WHAT might have made the seemingly esoteric Ehn an unlikely candidate for dean at other institutions is exactly what made him right for CalArts. "His unconventionality and eccentricity are precisely what is attractive about Erik in the role of dean," says Travis Preston, artistic director of the Center for New Theater at CalArts as well as director of performance programs and head of directing at CalArts. "We recognize our mission as being dedicated to the imagination of the individual artist in its most anarchic manifestations.

"Erik Ehn is a dedicated experimentalist infused with social concerns of great urgency," continues Preston, who was instrumental in bringing Ehn to CalArts, first as a teacher and later as dean. "Throughout his career he has been steadfastly dedicated to pushing the boundaries of theater form and equally determined to bring a social conscience to theater discourse."

A prime example of Ehn's work in global arts activism is his involvement with the fallout from the 1994 Rwandan genocide. Ehn hopes to develop an artists' exchange between CalArts and Rwanda, and this month CalArts will host "Arts in One World: Considering Genocide," a practicum and symposium primarily for CalArts students, with a public panel discussion Jan. 28 at the school's REDCAT facility.
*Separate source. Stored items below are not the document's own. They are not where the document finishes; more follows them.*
-- ==== Sys2Proof/Machine/Deadlines.lean ====
section
/-!
DEFINITION. The Deadline Unit's actions and the judging of expiries: the time counter, posting, LEASE and
WAIT expiries (chapter 6).
-/

namespace Sys2Proof.Machine

/-- TIME_COUNTER_ADVANCE: the divider has completed its count of 24,000 and starts again at 0; the
time counter advances by one and stays at its largest value (R114). -/
def execTimeCounterAdvance (s : State) : Result :=
  .next { s with divider := 0, time := if s.time < Config.maxTime then s.time + 1 else s.time }

/-- POSTING: a due head of the deadline list moves to the tail of the expiry queue while the queue has
room (R120). -/
def execPosting (s : State) : Result :=
  match s.deadlines with
  | d :: rest =>
    .next (if d.time ≤ s.time ∧ s.expiries.length < Config.expiryDepth then
      { s with deadlines := rest, expiries := s.expiries ++ [d] } else s)
  | [] => .next s

/-- The expiry the arbiter would take now, if the Deadline Unit is its choice (R121). -/
def State.offeredExpiry (s : State) : Option Deadline :=
  if s.arbiterChoice = some srcDeadline then s.expiries.head? else none

/-- The arbiter takes the oldest expiry. -/
def State.takeExpiry (s : State) : State :=
  { s with expiries := s.expiries.tail }.served srcDeadline

/-- The service states in which an expiry is judged (R123 to R125). In CLEARING it is discarded;
HALTED, where no expiry can stand, is treated alike (notes/assumptions/13.md). -/
def State.judgesExpiries (s : State) : Bool := s.service == .running || s.service == .suspended

/-- A LEASE expiry acts: the session is OPEN and its deadline is still the one carried (R123). -/
def State.leaseActs (s : State) (i : SlotIx) (t : Nat) : Bool :=
  s.judgesExpiries && (s.session i).state == .opened && (s.session i).leaseDeadline == some t

/-- The work of a LEASE expiry (R84, R123). -/
def State.expireLease (s : State) (i : SlotIx) (t : Nat) : State :=
  if s.leaseActs i t then ((s.enterEnding i .leaseExpired).raise .sessionExpired).countLeaseExpiry
  else s

/-- LEASE_EXPIRY. -/
def execLeaseExpiry (s : State) : Result :=
  match s.offeredExpiry with
  | some ⟨.lease i, t⟩ => .next (s.takeExpiry.expireLease i t)
  | some ⟨.wait _ _, _⟩ => .next s
  | none => .next s

/-- A WAIT expiry acts: use count and deadline match, and the claim is WAITING or the pending upgrade
(R124). -/
def State.waitActs (s : State) (c : ClaimIx) (u : BitVec 16) (t : Nat) : Bool :=
  s.judgesExpiries && (s.claim c).useCount == u &&
    ((s.claim c).state == .waiting || ((s.claim c).state == .held && (s.claim c).upgrade)) &&
    (s.claim c).waitDeadline == some t

/-- The acting expiry of a WAITING claim (R44). -/
def State.expireWaiting (s : State) (c : ClaimIx) : State :=
  ((s.countWaitExpiry).dropClaim c .waitExpired).grantPass (s.claim c).entry

/-- The acting expiry of a pending upgrade (R65). -/
def State.expireUpgrade (s : State) (c : ClaimIx) : State :=
  let e := (s.claim c).entry
  let s := (s.countWaitExpiry).clearUpgrade e c
  let s := if (s.session (s.claim c).session).state = .opened then s.raiseNotice c .waitExpired
    else s
  s.grantPass e

/-- The work of a WAIT expiry (R124). -/
def State.expireWait (s : State) (c : ClaimIx) (u : BitVec 16) (t : Nat) : State :=
  if s.waitActs c u t then
    if (s.claim c).state = .waiting then s.expireWaiting c else s.expireUpgrade c
  else s

/-- WAIT_EXPIRY. -/
def execWaitExpiry (s : State) : Result :=
  match s.offeredExpiry with
  | some ⟨.wait c u, t⟩ => .next (s.takeExpiry.expireWait c u t)
  | some ⟨.lease _, _⟩ => .next s
  | none => .next s

end Sys2Proof.Machine
end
"I've been interested in the connection between art and justice for a long time, and with that concern, one couldn't help but respond to Rwanda," Ehn says. "I began writing about it dramatically a few years back, and to research that piece I went to Brussels first, because these two nuns were on trial there for genocide, and I followed that up with a trip to Rwanda." Out of that came his play "Maria Kizito," which he envisions as the first of a trilogy and which premiered at Atlanta's 7 Stages in the 2004-05 season.